New Swiss Re Publication Looks at Question: Is Ecological Damage Insurable’

Legislative initiatives within the European Union, as well as at the United Nations, the European Parliament and various countries reportedly are currently aimed at introducing a liability regime for dealing with ecological damage.

In its new technical publication “The insurability of ecological damage”, Swiss Re puts forward a concept as to how the insurance industry might, from an underwriting point of view, manage the complex ecological damage risk.

According to Swiss Re, civil liability has been the instrument of choice of European lawmakers in dealing with personal property damage and bodily injury resulting from environmental damage. These regulations, based for the most part on strict liability, aim at making the polluter liable for damage – at least for damage that can be quantified and indemnified with a cash sum. The insurance industry has developed a rather comprehensive line of products to cover this type of environmental liability.

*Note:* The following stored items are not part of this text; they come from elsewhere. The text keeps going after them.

-- ==== Sys2Proof/Machine/Links.lean ====
section
/-! DEFINITION. Sending on the Spoke links (R343, R346, R349) and the barriers of locked segments
(R59 to R61, R325, R353, R354). -/

namespace Sys2Proof.Machine

/-- A link's state beside its registers. -/
def emptyLink : LinkSt := ⟨0, 0, [], [], [], 0, none, none, [], 0, 0, none⟩
def linkOf (s : State) (l : Nat) : LinkSt := storeGet emptyLink s.fab.links l
def setLink (s : State) (l : Nat) (x : LinkSt) : State :=
  updFab s fun f => { f with links := storePut emptyLink f.links l x }

/-- The module's own fabric address and epoch. -/
def ownAddr (s : State) : Nat := rd s .SPOKE_FAB_ADDR_ADDR
def ownEpoch (s : State) : Nat := rd s .SPOKE_FAB_ADDR_EPOCH

/-- Whether a link is UP. -/
def linkUp (s : State) (l : Nat) : Bool := rd s .SPOKE_LINK_STATE_STATE l == 2

/-- Types that take no LINK_SEQ of their own and are not kept for retransmission: ACK, NAK, SYNC, EPOCH, LINKLOST (R343). -/
def exemptType (t : Nat) : Bool := t == 3 || t == 4 || t == 5 || t == 8 || t == 0xA

/-- Widths in bytes of the fields of a control packet's body (Table 12-5). -/
def bodyWidths : Nat → List Nat
  | 6 => [2, 1, 1, 1, 1, 1, 2]
  | 7 => [2, 1, 2, 1]
  | 8 => [2, 2, 1, 2]
  | 0xA => [2, 2, 1]
  | 0xB => [8, 8, 1, 1]
  | _ => []

/-- A packet's data as bytes, in whole units of 32 (R342). -/
def packetData (p : Packet) : List Nat :=
  let w := bodyWidths p.type
  let d := if w.isEmpty then p.data.map (· % 256) else ((w.zip p.data).map (fun e => leBytes e.1 e.2)).flatten
  d ++ List.replicate ((32 - d.length % 32) % 32) 0

/-- The header of Table 12-4 up to its CRC. -/
def packetHead (p : Packet) : List Nat :=
  leBytes 1 (p.type + 16 * p.cls + 64 * p.vc + 128 * b2n p.retx) ++ leBytes 1 ((packetData p).length / 32) ++ leBytes 2 p.src
    ++ leBytes 2 p.dst ++ leBytes 2 p.srcEpoch ++ leBytes 2 p.dstEpoch ++ leBytes 1 (p.ctx + 64 * b2n p.last) ++ leBytes 1 p.hops
    ++ leBytes 2 p.seq ++ leBytes 2 p.slot ++ leBytes 4 (p.flow + 2 ^ 20 * p.srcIndex) ++ leBytes 8 p.destAddr

/-- The CRC of a packet (Table 12-4): over the header, DEDUCED (log 89) up to the CRC itself, and the data, with what a hop changes
taken as zero. -/
def packetCrc (p : Packet) : Nat := crc32c (packetHead { p with vc := 0, retx := false, hops := 0, seq := 0 } ++ packetData p)

/-- The bytes of a packet on a link. -/
def packetBytes (p : Packet) : List Nat := packetHead p ++ leBytes 4 p.crc ++ packetData p

/-- Send a packet on an UP link, its CRC formed where this module is its source: it takes the next LINK_SEQ and stays in the replay buffer until an ACK covers it,
unless its type is exempt (R343). -/
def sendPacket (s : State) (l : Nat) (p : Packet) : State :=
  if linkUp s l then
    let x := linkOf s l
    let p := { p with seq := x.txSeq, crc := if p.src = ownAddr s then packetCrc p else p.crc }
    if exemptType p.type then emit s (.packet l p)
    else emit (setLink s l { x with txSeq := (x.txSeq + 1) % 65536, replay := x.replay ++ [(1, p)] }) (.packet l p)
  else s

/-- A control packet of a type with a body, from this module to an address. -/
def ctlPacket (s : State) (type dst : Nat) (body : List Nat) (ctx : Nat := 0) : Packet :=
  ⟨type, 0, 0, false, ownAddr s, dst, ownEpoch s, rd s .EPOCH_ENTRY_EPOCH dst, ctx, true, 0, 0,
   s.now / slotNs % 65536, 0, 0, 0, body, 0⟩

/-- The address of the neighbour on a link. -/
def peerOf (s : State) (l : Nat) : Nat := rd s .SPOKE_LINK_STATE_PEER l

/-- Return credits of a context on the link its packets came by (R346, Table 12-5). -/
def returnCredits (s : State) (l c n : Nat) : State :=
  if n = 0 then s
  else sendPacket s l { ctlPacket s 9 (peerOf s l) [] c with destAddr := c + 64 * l + 65536 * n }

/-- The fields of a BARRIER packet: start, arrival, causes, ABORT and DONE. -/
def barrierFields (b : BarrierBody) : List Nat := [b.start, b.arrival, b.causes, b2n b.abort + 2 * b2n b.done]

/-- The link to the next hop of an address, by the routing table in force at a source slot (R340, R349):
its output (6 local, 7 unreachable) and whether it crosses a dateline. -/
def routeEntry (s : State) (bank a : Nat) : Nat := (storeGet [] s.fab.banks (6 * 2 + bank)).getD a 7
def routeOut (s : State) (a : Nat) : Nat := routeEntry s (rd s .SPOKE_TT_CTRL_ACTIVE_BANK) a % 8

/-- Send a packet toward its destination. -/
def routePacket (s : State) (p : Packet) : State :=
  let o := routeOut s p.dst
  if o < 6 ∧ rd s .EPOCH_ENTRY_STATE p.dst = 1 then sendPacket s o p else s

/-- The coordinator of a segment: its member with the lowest address (R354). -/
def coordinator (g : Segment) : Nat := (g.members.min?).getD 0

/-- A control packet of a segment. -/
def sendBarrier (s : State) (dst : Nat) (b : BarrierBody) : State := routePacket s (ctlPacket s 0xB dst (barrierFields b))

/-- A segment is over on this module. -/
def dropSegment (s : State) (g : Segment) : State :=
  updFab s fun f => { f with segments := f.segments.filter (fun x => !(x.start == g.start && x.members == g.members)) }

def putSegment (s : State) (g : Segment) : State :=
  updFab (dropSegment s g) fun f => { f with segments := f.segments ++ [g] }

/-- A segment completes with the latest arrival and the union of the cause masks (R61, R325): a stamp of POWER_ALERT makes
the step one with an alert; a wait beyond the unused reserve adds COLLECTIVE_WAIT and every cause of the late members. -/
def segmentDone (s : State) (g : Segment) (latest causes : Nat) : State :=
  let own := ((g.arrived.find? (fun a => a.1 == ownAddr s)).map (·.2.1)).getD latest
  let wait := latest - own
  let left := s.tt.run.reserveNs - s.tt.run.reserveUsed
  let s := dropSegment s g
  updTt s fun t =>
    let alert := bitAt causes 1
    let c := (if alert then 2 else 0) ||| (if left < wait then 16 ||| causes else 0)
    { t with run := { t.run with
        alertSeen := t.run.alertSeen || alert, causes := t.run.causes ||| c, reserveUsed := t.run.reserveUsed + wait } }

/-- The coordinator: an ABORT ends the segment for every member at once; when every member has arrived each gets a DONE
with the latest arrival and the union of the masks (R354). Gives the segment when it aborted. -/
def coordinate (s : State) (g : Segment) : State × Option Segment :=
  let latest := (g.arrived.map (·.2.1)).foldl max 0
  let causes := (g.arrived.map (·.2.2.1)).foldl (fun a b => a ||| b) 0
  let others := g.members.filter (· != ownAddr s)
  let tell := fun (t : State) (ab : Bool) => each others t fun x m => sendBarrier x m ⟨g.start, latest, causes, ab, true⟩
  if g.arrived.any (·.2.2.2) then (dropSegment (tell s true) g, some g)
  else if g.members.all (fun m => g.arrived.any (fun a => a.1 == m)) then (segmentDone (tell s false) g latest causes, none)
  else (putSegment s g, none)

/-- This module arrives at the barrier of a segment, with the late causes of its step or with ABORT. Gives the segment
when it aborted on this module's word as coordinator. -/
def arriveBarrier (s : State) (g : Segment) (abort : Bool) : State × Option Segment :=
  if g.arrived.any (fun a => a.1 == ownAddr s) then (s, none)
  else
    let causes := s.tt.run.causes
    let g := { g with arrived := g.arrived ++ [(ownAddr s, s.now, causes, abort)] }
    if coordinator g = ownAddr s then coordinate s g
    else (putSegment (sendBarrier s (coordinator g) ⟨g.start, s.now, causes, abort, false⟩) g, none)

/-- The members' tasks of an aborted segment end ABORTED_TASK with detail 0x02. -/
def endSegmentItems (s : State) (g : Segment) : State :=
  endItems s (fun i => g.task.any (fun k => k == (i.ctx, i.idx))) 0x23 0x02

/-- The segments that satisfy p abort on this module (R354, R378). -/
def abortSegments (s : State) (p : Segment → Bool) : State :=
  each (s.fab.segments.filter p) s fun t g =>
    match arriveBarrier t g true with
    | (t, some g) => endSegmentItems t g
    | (t, none) => t

/-- A command as its queue holds it: a card with LOCKED set runs only in a locked segment, whose one member is this module
where the plan names no other (R59). -/
def lockCmd (s : State) (q : QueuedCmd) : QueuedCmd :=
  if bitAt q.card.flags 0 && q.members.isEmpty then { q with members := [ownAddr s] } else q

/-- Whether a locked segment runs on a wing, or holds commands of a context (R60). -/
def lockedOn (s : State) (w : Nat) : Bool := s.fab.segments.any (fun g => decide (g.start ≤ s.now) && g.parts.any (fun p => p.2 == w))
def lockedCtx (s : State) (c : Nat) : Bool := s.fab.segments.any (fun g => g.parts.any (fun p => p.1 == c))

/-- The segment that a queued command of a card with LOCKED set belongs to, with its task's items (R59, R353). -/
def openSegment (s : State) (q : QueuedCmd) : State :=
  if q.members = [] then s
  else
    match s.fab.segments.find? (fun g => g.start == q.segStart && g.members == q.members) with
    | some g => putSegment s { g with task := (g.task ++ q.task).eraseDups, parts := (g.parts ++ [(q.ctx, q.hub / 40)]).eraseDups }
    | none => putSegment s ⟨q.segStart, q.members, q.task, [(q.ctx, q.hub / 40)], []⟩

/-- The last command of a card of a segment has completed on this module: the module arrives at the barrier. -/
def leaveSegment (s : State) (q : QueuedCmd) : State :=
  if q.members = [] ∨ s.core.queues.any (fun e => e.2.any (fun r => r.q.segStart == q.segStart && r.q.members == q.members)) = true then s
  else
    match s.fab.segments.find? (fun g => g.start == q.segStart && g.members == q.members) with
    | some g => (arriveBarrier s g false).1
    | none => s

end Sys2Proof.Machine
end

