-- ==== Sys2Proof/Machine/Serving.lean ====
section
/-! DEFINITION. Commands of the serving family (R186 to R217): intake ticks, requests of the common
opcodes, model bundles, and the event-queue polls. -/

namespace Sys2Proof.Machine

/-! Intake (R190 to R193) -/

/-- A failed read of a control block: the third at successive ticks raises a ring fault with detail 0x02 (R193). -/
def readFailed (s : State) (c : Nat) : State :=
  let q := queueOf s c
  if q.ringFails ≥ 2 then ringFault (setQueue s c { q with ringFails := 0 }) c 0x02
  else setQueue s c { q with ringFails := q.ringFails + 1 }

/-- A failed read of a record, likewise. -/
def recordFailed (s : State) (c : Nat) : State :=
  let q := queueOf s c
  if q.recFails ≥ 2 then ringFault (setQueue s c { q with recFails := 0 }) c 0x02
  else setQueue s c { q with recFails := q.recFails + 1 }

/-- Whether the OPCODE of a record is one of Tables 7-4, 8-5 and 13-6 (R194). -/
def opcodeDefined (b : List Nat) : Bool := (recordCommand 0 0 b).isSome

/-- Read records from the ring of a context (R191, R192): a record that cannot be read stops the visit; a
record with an undefined opcode is answered at once (check 1 of Table 7-7); every other one is decided by
the command that its bytes spell (`recordCommand`). -/
def readRecords (c : Nat) : List RecRead → State → State
  | [], s => s
  | r :: rest, s =>
    if r.readable = false then recordFailed s c
    else
      let idx := rd s .SERVE_INTAKE_COUNT c
      let s := incWrap (inc s .SERVE_RECORDS_READ) .SERVE_INTAKE_COUNT c
      let s := setQueue s c { queueOf s c with recFails := 0 }
      let s := updBoot s fun b => { b with lastRecord := s.now }
      let s := if opcodeDefined r.bytes then s else answer s (headOf c idx r.bytes) 0x30 0x40
      readRecords c rest s

/-- Whether the intake engine reads a context's ring: the module is READY (R431), ENABLE is 1, the context is not
suspended (R377), the host can be reached (R401, R402) and the lead is not halted (R456). -/
def intakeOn (s : State) (c : Nat) : Bool :=
  rd s .BOOT_STATUS_PHASE == 8 && rdb s .SERVE_CTRL_ENABLE c && rd s .CTX_STATE_STATE c == 1 && hostReach s c && !s.serve.intakeStopped
    && !decide (leadHub s ∈ s.core.halted)

/-- The visit of one context at a tick; `left` records remain of the tick's limit. -/
def visitContext (s : State) (r : CtlRead) (left : Nat) : State :=
  if r.readable = false then readFailed s r.ctx
  else
    let s := readConsumer (setQueue s r.ctx { queueOf s r.ctx with ringFails := 0 }) r.ctx r.consumer
    let avail := (r.producer + 2 ^ 32 - rd s .SERVE_INTAKE_COUNT r.ctx) % 2 ^ 32
    if rd s .LP_STATUS_STATE = 2 ∨ rd s .LP_STATUS_STATE = 3 then
      if avail = 0 then s else startExit s 3
    else if 5 ≤ rd s .LP_STATUS_STATE then s
    else if avail > 2 ^ rd s .SERVE_INTAKE_SIZE_LOG2 r.ctx then ringFault s r.ctx 0x01
    else if avail = 0 then s
    else writeControl (readRecords r.ctx (r.recs.take (min (min avail 256) left)) s) r.ctx

/-- The visits of a tick, context by context, under the limit over all contexts (R192). -/
def visitAll (ctls : List CtlRead) : List Nat → Nat → State → State
  | [], _, s => s
  | c :: rest, left, s =>
    match ctls.find? (fun r => r.ctx == c) with
    | some r =>
      if intakeOn s c then
        let s' := visitContext s r left
        visitAll ctls rest (left - (rd s' .SERVE_INTAKE_COUNT c + 2 ^ 32 - rd s .SERVE_INTAKE_COUNT c) % 2 ^ 32) s'
      else visitAll ctls rest left s
    | none => visitAll ctls rest left s
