/-- A slot's entry of the active remap bank, as bits [7:0] of Table 1-6. -/
def bankEntry (s : State) (bank n : Nat) : Nat :=
  if bank = 0 then rd s .HUB_REMAP_B0_SLOT_PHYS_SLOT n + 128 * rd s .HUB_REMAP_B0_SLOT_VALID n
  else rd s .HUB_REMAP_B1_SLOT_PHYS_SLOT n + 128 * rd s .HUB_REMAP_B1_SLOT_VALID n

def setBankEntry (s : State) (bank n v : Nat) : State :=
  if bank = 0 then wr (wr s .HUB_REMAP_B0_SLOT_PHYS_SLOT n (v % 128)) .HUB_REMAP_B0_SLOT_VALID n (v / 128 % 2)
  else wr (wr s .HUB_REMAP_B1_SLOT_PHYS_SLOT n (v % 128)) .HUB_REMAP_B1_SLOT_VALID n (v / 128 % 2)

/-- The logical slot that a physical core serves. -/
def logicalOf (s : State) (hub phys : Nat) : Option Nat :=
  (List.range 64).find? (fun l => physOf s hub l == some phys)

def serving (s : State) (k : Nat) : Bool := (logicalOf s (k / 66) (k % 66)).isSome

/-- A CORE_STATE record (Table 10-7). -/
def coreRecord (s : State) (k before reason : Nat) : State :=
  report s 0x03 (physIndex (k / 66) (k % 66))
    [(1, reason, false), (1, rd s .INTEG_CORE_INFO_SKIP k, false), (1, rd s .INTEG_CORE_INFO_READMITS k, false)]
    none (before + 16 * coreState s k)

/-- A core's state changes: RETIRED comes with FENCED and empties its queue; the transition is in the
retirement record before anything that follows from it (R288, R289). -/
def setCoreState (s : State) (k v reason : Nat) : State :=
  let before := coreState s k
  let s := wr s .HUB_SLOT_STATE_STATE k v
  let s := if v = 4 then
      let s := wr (wr s .HUB_SLOT_STATE_FENCED k 1) .INTEG_CORE_INFO_RETIRE_PENDING k 0
      updCore s fun c => { c with
        queues := storeErase c.queues k, held := storeErase c.held k, arrays := storeErase c.arrays k,
        wheels := storeErase c.wheels k, waiting := c.waiting.filter (fun w => w.core != k), marks := storeErase c.marks k }
    else s
  coreRecord (saveCore s k) k before reason

/-- A core is marked RETIRED: at once while it serves no slot, else at the next step boundary (R288). -/
def markRetired (s : State) (k reason : Nat) (atOnce : Bool) : State :=
  if coreState s k = 4 then s
  else if atOnce ∨ serving s k = false then setCoreState s k 4 reason
  else updCore (wr s .INTEG_CORE_INFO_RETIRE_PENDING k 1) fun c => { c with marks := storePut 0 c.marks k reason }

/-! Hubs -/

/-- A HUB_STATE record (Table 10-7). -/
def hubRecord (s : State) (h before trigger : Nat) : State :=
  report s 0x05 h [(1, trigger, false)] none (before + 16 * rd s .INTEG_HUB_STATE h)

/-- A hub becomes TRIMMED, or RETIRED with all its cores (R293). -/
def setHubState (s : State) (h v trigger : Nat) : State :=
  let before := rd s .INTEG_HUB_STATE h
  let s := hubRecord (saveHub (wr s .INTEG_HUB_STATE h v) h) h before trigger
  if v = 2 then
    each (List.range 66) (wr s .INTEG_HUB_OUT h 1) fun t p => markRetired t (h * 66 + p) 0x0B true
  else if v = 1 then
    let l := (storeGet [] s.core.hubSuspects h).map (fun e => (e.1, e.2.1, true))
    updCore s fun c => { c with hubSuspects := storePut [] c.hubSuspects h l }
  else s

/-- The hub's cores that became SUSPECT within W; `new_` leaves out those a trim has counted. -/
def suspectsWithin (s : State) (h : Nat) (new_ : Bool) : List Nat :=
  ((storeGet [] s.core.hubSuspects h).filter
    (fun e => decide (s.now < e.2.1 + suspectWindow s) && !(new_ && e.2.2))).map (·.1) |>.eraseDups

/-- Three distinct cores SUSPECT within W trim a NORMAL hub; three further ones retire a TRIMMED hub (R293). -/
def hubSuspect (s : State) (h : Nat) : State :=
  let s := wr s .INTEG_HUB_SUSPECTS h (min 255 (suspectsWithin s h false).length)
  if (suspectsWithin s h true).length < 3 then s
  else if rd s .INTEG_HUB_STATE h = 0 then setHubState s h 1 1
  else if rd s .INTEG_HUB_STATE h = 1 then setHubState s h 2 1
  else s

/-- A core is marked SUSPECT (R288): its sweeps start again at full rate. -/
def markSuspect (s : State) (k reason : Nat) : State :=
  let h := k / 66
  let s := setCoreState s k 3 reason
  let s := updCore (wr s .INTEG_CORE_INFO_PASS_RUN k 0) fun c => { c with
    testRate := storePut 0 c.testRate k 0
    clearRun := storeErase c.clearRun k
    hubSuspects := storePut [] c.hubSuspects h (storeGet [] c.hubSuspects h ++ [(k % 66, s.now, false)]) }
  hubSuspect s h

/-- Key of a core's event times, and of its corrected words. -/
def eventKey (k : Nat) : Nat := 2 * k

/-- The counts that one event adds to: the module's, the core's lifetime count, and the hub's events within
W, of which the eighth trims a NORMAL hub (R287, R293, R308). -/
def countEvent (s : State) (k : Nat) : State :=
  let h := k / 66
  let s := inc s .INTEG_MODULE_EVENTS
  let ev := (storeGet [] s.core.hubEvents h).filter (fun t => decide (s.now < t + suspectWindow s)) ++ [s.now]
  let s := updCore s fun c => { c with
    lifetime := storePut 0 c.lifetime k (min 255 (storeGet 0 c.lifetime k + 1))
    events := storePut [] c.events (eventKey k) [s.now]
    hubEvents := storePut [] c.hubEvents h ev }
  let s := saveCore s k
  if rd s .INTEG_HUB_STATE h = 0 ∧ 8 ≤ ev.length then setHubState s h 1 2 else s

/-- An event on a core (R287, Table 10-3): a second event within W makes an ACTIVE core SUSPECT, and any
later event retires a SUSPECT core that serves. `held` marks a held tile, which retires at once. -/
def coreEvent (s : State) (k : Nat) (held : Bool := false) : State :=
  let last := (storeGet [] s.core.events (eventKey k)).head?
  let within := match last with | some t => decide (s.now ≤ t + suspectWindow s) | none => false
  let s := countEvent s k
  if coreState s k = 1 then (if within then markSuspect s k 0x01 else s)
  else if coreState s k = 3 ∧ serving s k then markRetired s k 0x07 held
  else s

/-- A uncorrectable local-store word is an event and marks an ACTIVE core (reason 0x04); its MEMORY record
is written by the caller. -/
def lsUncorrectable (s : State) (k : Nat) : State :=
  let st := coreState s k
  let s := countEvent s k
  if st = 1 then (if coreState s k = 1 then markSuspect s k 0x04 else s)
  else if st = 3 ∧ serving s k then markRetired s k 0x07 false
  else s

/-- n corrected local-store words: 16 within 24 h write a MEMORY record and mark an ACTIVE core (Table 10-3,
R262). -/
def lsCorrected (s : State) (k n addr : Nat) : State :=
  let ts := (storeGet [] s.core.events (eventKey k + 1)).filter (fun t => decide (s.now < t + 86400000000000))
    ++ List.replicate (min n 16) s.now
  let full := decide (16 ≤ ts.length)
  let s := updCore s fun c => { c with events := storePut [] c.events (eventKey k + 1) (if full then [] else ts) }
  if full then
    let s := report s 0x07 (physIndex (k / 66) (k % 66)) [(1, 1, false), (1, 1, false), (8, addr, true)]
    if coreState s k = 1 then markSuspect s k 0x05 else s
  else s

/-- Uncorrectable words of a Pantry slice: the fourth within 24 h takes the hub out of placement (R293). -/
def pantryUncorrectable (s : State) (h : Nat) : State :=
  let ts := (storeGet [] s.core.pantryErrs h).filter (fun t => decide (s.now < t + 86400000000000)) ++ [s.now]
  let s := updCore s fun c => { c with pantryErrs := storePut [] c.pantryErrs h (ts.drop (ts.length - 4)) }
  if 4 ≤ ts.length then hubRecord (saveHub (wr s .INTEG_HUB_OUT h 1) h) h (rd s .INTEG_HUB_STATE h) 4 else s

/-! Remap flips -/

/-- The check of R20 on a hub's inactive bank. -/
def bankPasses (s : State) (h : Nat) : Bool :=
  let b := 1 - rd s .HUB_REMAP_CTRL_ACTIVE_BANK h
  let ps := ((List.range 64).map (fun l => bankEntry s b (h * 64 + l))).filter (fun v => 128 ≤ v) |>.map (· % 128)
  ps.all (fun p => decide (p ≤ 65) && coreState s (h * 66 + p) != 4) && ps.eraseDups.length == ps.length

/-- The inactive bank becomes active: a SPARE it names is ACTIVE, an ACTIVE core it no longer names is SPARE
(Table 10-3); a core marked RETIRED becomes it as its slot moves. -/
def activateBank (s : State) (h : Nat) : State :=
  let named0 := (List.range 66).filter (fun p => (logicalOf s h p).isSome)
  let s := wr s .HUB_REMAP_CTRL_ACTIVE_BANK h (1 - rd s .HUB_REMAP_CTRL_ACTIVE_BANK h)
  let s := wr s .HUB_REMAP_CTRL_ACTIVE_GEN h (nextGen (rd s .HUB_REMAP_CTRL_ACTIVE_GEN h))
  let s := updTt s fun t => { t with remapWritten := storeKeep (fun k => k / 64 != h) t.remapWritten }
  let s := each (List.range 66) s fun t p =>
    let k := h * 66 + p
    let now_ := (logicalOf t h p).isSome
    if now_ && coreState t k == 2 then saveCore (wr t .HUB_SLOT_STATE_STATE k 1) k
    else if !now_ && decide (p ∈ named0) then
      if rdb t .INTEG_CORE_INFO_RETIRE_PENDING k then setCoreState t k 4 (storeGet 0x07 t.core.marks k)
      else if coreState t k = 1 then saveCore (wr t .HUB_SLOT_STATE_STATE k 2) k
      else t
    else t
  let s := trail s (hubTrail h) 0x21 0 1 (rd s .HUB_REMAP_CTRL_ACTIVE_GEN h)
  let a := rd s .HUB_REMAP_CTRL_ACTIVE_BANK h
  let s := wr s .INTEG_HUB_SERVING h (((List.range 64).filter (fun l => (physOf s h l).isSome)).length)
  let put := fun (m : Store Nat) (l : Nat) => storePut (l + 128) m (h * 64 + l) (bankEntry s a (h * 64 + l))
  saveRetirement s fun r => { r with remap := (List.range 64).foldl put r.remap }

/-- A requested flip at a step boundary (R20, R22, R226). -/
def flipRemap (s : State) (h : Nat) : State :=
  let full := (List.range 64).all (fun l => storeGet false s.tt.remapWritten (h * 64 + l))
  let s := wr s .HUB_REMAP_CTRL_FLIP_REQ h 0
  if full && bankPasses s h then activateBank s h
  else hubError (wr s .HUB_REMAP_CTRL_FLIP_REJECTED h 1) h 0x100 8 0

With pure ecological damage, the situation is different. Private-law liability does not apply to damage inflicted on free goods of nature that are not anyone’s private property. For their part, insurance underwriters have no way of calculating the probability of potential losses in this area, or their size; to date, therefore, insurers have not been able to offer cover for these risks.

“The insurability of ecological damage” puts forward a concept as to how the growing demand for ecological damage liability cover might be satisfied. The Swiss Re concept is based upon an examination of the varied political and legal frameworks currently used for dealing with these types of damage in Europe and the U.S., as well as a look at how selected insurance markets have responded.

In the environmental area, there is a tendency for civil law and public law to merge. Thus, the cover must address claims deriving from both areas. The cover concept includes both the material component of ecological damage, as well as measures to avoid such damage or restore the damaged resources. In order to determine the extent of damage in a particular case and select the appropriate measures for intervention, cooperation between all involved parties is absolutely essential. Due to the latent claim problem that is always a factor in the environmental liability area, it is particularly important to structure cover triggers so that a particular loss can be attributed clearly to a definite insurance period.